The demand for credible evidence aligns with extensive research on deepfakes, which cautions that synthetic media can accelerate the process of ‘truth decay’ and facilitate reputational undermining and exploitation (Hynek et al., 2025). Collectively, the insights from experts indicate that restoring trust necessitates not only technical verification tools but also communication strategies that render accountability transparent, namely who is accountable, how the content was created and how assertions can be verified.
Conclusion
This article critically examines the perspectives of experts and opinion leaders regarding the ‘slave use’ of GenAI in human–AI co-creation for marketing communication. Employing an opinion-based methodological approach that integrates experts’ insights from Portugal and the United Kingdom, the study addresses how dependence on GenAI shapes professional practices, intellectual autonomy and organisational accountability in advertising co-creation.

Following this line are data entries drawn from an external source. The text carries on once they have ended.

-- ==== Sys2Proof/Machine/Collective.lean ====
section
/-! DEFINITION. Collectives (R337 to R342) with gradient buckets (R182 to R184) and the norm collective (R170, R341). -/

namespace Sys2Proof.Machine

open Sys2Proof

/-! ### Collective descriptors (R337) -/

def clOp (d : BitVec 512) : Nat := fld d 3 0
def clDt (d : BitVec 512) : Nat := fld d 7 4
def clGradb (d : BitVec 512) : Bool := d.getLsbD 8
def clRoot (d : BitVec 512) : Nat := fld d 21 10
def clGroup (d : BitVec 512) : Nat := fld d 29 22
def clSrc (d : BitVec 512) : Nat := fld d 63 32
def clDst (d : BitVec 512) : Nat := fld d 95 64
def clCount (d : BitVec 512) : Nat := fld d 127 96
def clBucket (d : BitVec 512) : Nat := fld d 143 128
def clDl (d : BitVec 512) : Nat := fld d 191 160

/-- Reserved codes of a collective descriptor, a COUNT of 0, and a DTYPE that does not suit OP (R338); a ROOT that is no rank is held to be
a reserved code (DEDUCED, log 19). A reserved field's value is ignored (R9). -/
def collBad (d : BitVec 512) (n : Nat) : Bool :=
  let op := clOp d
  let dt := clDt d
  4 < op || clCount d == 0 ||
  (op != 4 && (3 < dt || (dt == 2 && 1 < op) || (dt == 3 && !(op == 2 || op == 3)))) || (op == 3 && decide (n ≤ clRoot d))

/-- A virtual core's rank in a group (R337, R338): the one programmed where it is the member there. A group whose programmed rank is another
member of this module has this one at its place in the member list (DEDUCED, log 5). -/
def rankOf (g : CGroup) (dev : Nat) (v : VRef) : Option Nat :=
  match g.members[g.rank]? with
  | none => none
  | some m =>
    if m = (dev, v.ctx, v.vc) then some g.rank
    else if m.1 = dev then g.members.findIdx? (fun x => x == (dev, v.ctx, v.vc))
    else none

/-- Elements of a segment (R339). -/
def segSize (n count : Nat) : Nat := alignUp (ceilDiv count n) 64
/-- First element and length of segment r. -/
def segRange (n count r : Nat) : Nat × Nat :=
  let lo := min (r * segSize n count) count
  (lo, min (segSize n count) (count - lo))

/-- The address of element i, `w` bytes each: packed for bytes, records and narrow planes, by stored rows otherwise. -/
def collAddr (o : Opnd) (dt w i : Nat) : Nat :=
  if dt < 2 && !o.narrow then o.data + ((o.pr + i / o.cols) * o.scols + o.pc + i % o.cols) * w else o.data + i * w

/-- The runs of elements lo to lo + k − 1. -/
def collRuns (o : Opnd) (dt w lo k : Nat) : List Run := (List.range k).map (fun i => (collAddr o dt w (lo + i), w))

/-- Bytes with the poison of a message (R288). -/
def withPoison (p : List Byte × List (Nat × Policy)) : List PByte :=
  p.1.mapIdx (fun i b => (b, ((p.2.find? (fun g => g.1 == i / 32)).map Prod.snd)))

/-- A message's data and poisoned granules. -/
def packMsg (bs : List PByte) : List Byte × List (Nat × Policy) := (bs.map Prod.fst, msgPoison bs)

/-! ### Reduction (R339) -/

/-- Element i of some bytes, with its poison. -/
def elemAt (bs : List PByte) (w i : Nat) : List PByte := (bs.drop (i * w)).take w

/-- The sum of FP32 or BF16 elements in the order given. -/
def sumFp (dt : Nat) (xs : List Nat) : Nat :=
  let f := if dt = 0 then fp32 else bf16
  match xs.map (fun w => (enc32 (fpDecode f w)).1) with
  | [] => 0
  | e :: es => (fpEncode f .rne (dec32 (es.foldl (fun a b => (fp32Add a b).1) e))).1

/-- The sum of exact records; `kc` is the KCOUNT written when the sum exceeds the limit, which no rule states. The Bool
reports that. -/
def sumExact (kc : Nat) (recs : List (List PByte)) : List Byte × Bool :=
  let ls := recs.map (fun r => recParse (bytesToNat ((r.take 16).map Prod.fst)) ((clean ((r.drop 16).map Prod.fst))))
  match ls with
  | [] => ([], false)
  | l :: rest =>
    let sum := rest.foldl (fun a b => { a with
      kcount := a.kcount + b.kcount, susp := a.susp || b.susp, elems := a.elems.zipWith (addElem a.paired) b.elems }) l
    if 1048576 < sum.kcount then (recBytes { sum with kcount := kc, elems := sum.elems.map (fun _ => none) }, true)
    else (recBytes sum, false)

/-- The reduced segment from the contributions in order, each of `k` elements of `w` bytes. -/
def reduceSeg (dt w k kc : Nat) (cs : List (List PByte)) : List PByte × Bool :=
  let el := (List.range k).map (fun i =>
    let xs := cs.map (fun c => elemAt c w i)
    let p := xs.foldl (fun a b => joinP a (strongest b)) none
    let r := sumExact kc xs
    if dt = 2 then (r.1.map (fun b => (b, p)), r.2)
    else ((natToBytes w (sumFp dt (xs.map (fun b => bytesToNat (b.map Prod.fst))))).map (fun b => (b, p)), false))
  (el.flatMap Prod.fst, el.any Prod.snd)

/-! ### Progress of a collective -/

def modColl (s : State) (v : VRef) (op : Nat) (f : Coll → Coll) : State :=
  s.modFab (fun b => { b with colls := b.colls.map (fun c => if c.v == v && c.op == op then f c else c) })

/-- The members of a group. -/
def membersOf (s : State) (g : Nat) : List (Nat × Nat × Nat) := match tget s.fab.groups g with | some c => c.members | none => []

/-- Send a message to every other rank that `who` names. -/
def sendRanks (s : State) (ms : List (Nat × Nat × Nat)) (own : Nat) (who : Nat → Bool) (m : Nat → CollMsg) : State :=
  (List.range ms.length).foldl (fun t r => if r == own || !who r then t else match ms[r]? with
    | some (d, c, vc) => t.emit (.coll d c vc (m r))
    | none => t) s

/-- Held contributions of the step before, for a segment (R183). -/
def foldedFor (s : State) (n : Nat) (c : Coll) : List HeldSeg :=
  if !clGradb c.desc then []
  else
    let hs := (s.cmt n).held.filter (fun h => h.group == c.group && h.bucket == clBucket c.desc && h.seg == c.rank && h.step + 1 == c.step)
    (List.range (membersOf s c.group).length).flatMap (fun r => hs.filter (fun h => h.rank == r))

/-- Record the contribution count of a bucket (R184). -/
def reportContrib (s : State) (n bucket count : Nat) : State :=
  s.modCmt n (fun c =>
    let t := tput c.contribB bucket (BitVec.ofNat 32 count)
    { c with contribB := t, contrib := BitVec.ofNat 32 (t.foldl (fun a p => satAdd 32 a p.2.toNat) 0) })

/-- Write the result of a collective into DST from element `lo`, and let its instruction complete. -/
def landResult (s : State) (c : Coll) (parts : List (Nat × List PByte)) : State :=
  match s.vc? c.v with
  | none => s
  | some x =>
    match mkOpnd s (ctxPart s c.v.ctx) x (clDst c.desc) false 0 false with
    | .error _ => s
    | .ok o =>
      let dt := clDt c.desc
      let ws := parts.flatMap (fun (lo, bs) => (List.range (bs.length / max c.size 1)).map (fun i =>
        (collAddr o dt c.size (lo + i), elemAt bs c.size i)))
      spWriteAll s c.v 0 o.dev ws

/-- A collective that has finished. -/
def endColl (s : State) (c : Coll) (err : Option Nat) : State :=
  groupDone (releaseOp (modColl s c.v c.op (fun d => { d with done := true })) c.v c.op err) c.group

/-- What EXACT records must agree in: frame, kind, M and N (R338). -/
def recordKey (h : Nat) : Nat × Bool × Bool × Bool × Nat := (bits h 15 0, bit h 25, bit h 27, bit h 29, bits h 77 64)

/-- Whether the exact records of a source agree in M, N, frame and kind (R338). -/
def recordsAgree (hs : List Nat) : Bool :=
  match hs with
  | [] => true
  | h :: t => t.all (fun g => recordKey g == recordKey h)

/-- Reduce this rank's segment when every contribution has landed or the deadline has closed it; an empty one has nothing to wait for. -/
def reduceOwn (s : State) (c : Coll) : State :=
  let n := ctxPart s c.v.ctx
  let ms := membersOf s c.group
  let k := (segRange ms.length (clCount c.desc) c.rank).2
  if c.reduced || c.done || c.differ || !(clOp c.desc < 2) then s
  else if k = 0 then modColl s c.v c.op (fun d => { d with reduced := true })
  else if !(c.closed || decide (ms.length ≤ c.contrib.length)) then s
  else
    let fs := foldedFor s n c
    let cs := c.contrib.map (fun p => withPoison p.2) ++ fs.map (fun h => withPoison (h.data, h.poison))
    let hs := cs.filterMap (fun r => if 16 ≤ r.length then some (bytesToNat ((r.take 16).map Prod.fst)) else none)
    if clDt c.desc = 2 ∧ !recordsAgree hs then
      let s := modColl s c.v c.op (fun d => { d with differ := true })
      if clOp c.desc = 0 then
        sendRanks s ms c.rank (fun _ => true) (fun _ => {
          group := c.group, rank := c.rank, seg := c.rank, gathered := true, refused := true, step := c.step, attempt := c.attempt,
          bucket := clBucket c.desc, data := [], poison := [] })
      else s
    else
    let (kc, s) := if clDt c.desc = 2 then s.fresh else (0#64, s)
    let (bs, big) := if cs.isEmpty && clDt c.desc = 2 then ([], false)
      else if cs.isEmpty then (clean (List.replicate (k * c.size) 0), false)
      else reduceSeg (clDt c.desc) c.size k kc.toNat cs
    let s := if big then raiseCtx s 0x1004 c.v.ctx (data1 0 0 0 0 c.step) else s
    let s := if clGradb c.desc && c.step == curStep s n && c.attempt == (s.cmt n).attempt then
        reportContrib s n (clBucket c.desc) (c.contrib.length + fs.length) else s
    let s := modColl s c.v c.op (fun d => { d with reduced := true, segs := tput d.segs c.rank (packMsg bs) })
    if clOp c.desc = 0 then
      sendRanks s ms c.rank (fun _ => true) (fun _ => {
        group := c.group, rank := c.rank, seg := c.rank, gathered := true, refused := false, step := c.step, attempt := c.attempt,
        bucket := clBucket c.desc, data := bs.map Prod.fst, poison := msgPoison bs })
    else s

/-- Whether a collective belongs to the attempt that its member works on. -/
def openNow (s : State) (n : Nat) (c : Coll) : Bool := c.step == curStep s n && c.attempt == (s.cmt n).attempt

/-- The norm total of a member's attempt from the partials of every rank (R170, R341). -/
def normTotal (s : State) (n : Nat) (sums : Tab (BitVec 256 × Bool × Bool)) : State :=
  s.modCmt n (fun d => { d with
    totT := sums.foldl (fun a p => a + p.2.1) (0 : BitVec 256), nonfin := sums.any (fun p => p.2.2.1), ovr := sums.any (fun p => p.2.2.2),
    partials := sums.map Prod.fst, att := { d.att with normIn := true } })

The article contributes to the growing body of knowledge by synthesising emerging perspectives on GenAI-driven problem-solving and by foregrounding implications for advertising education, professional practice and organisational learning. It positions GenAI adoption as a governance challenge rather than a purely technical opportunity, calling for guidelines that mandate transparent attribution, capability-building that promotes prompt literacy alongside critical reasoning and co-creation designs that preserve human agency and ethical responsibility in human–AI–consumer interactions.
In summary, the study highlights that the use of generative AI in marketing co-creation should be guided by a ‘co-pilot’ model, in which professionals retain strategic control, authorship and ethical responsibility, thereby avoiding the risks of cognitive dependence and the erosion of skills. In practical terms, the study emphasises the need to integrate governance frameworks with control and transparency mechanisms, while, at an organisational level, the development of critical thinking skills and AI literacy is essential. For future research, a longitudinal analysis of the impacts of GenAI dependency is suggested, as well as an exploration of cultural variations in perceptions of responsibility and authenticity in human–AI co-creation contexts.
Footnotes
Data Availability Statement
The data sets are available from the study’s corresponding authors.
Declaration of Conflicting Interests
The authors declared no potential conflicts of interest with respect to the research, authorship and/or publication of this article.
Funding
The authors received no financial support for the research, authorship and/or publication of this article.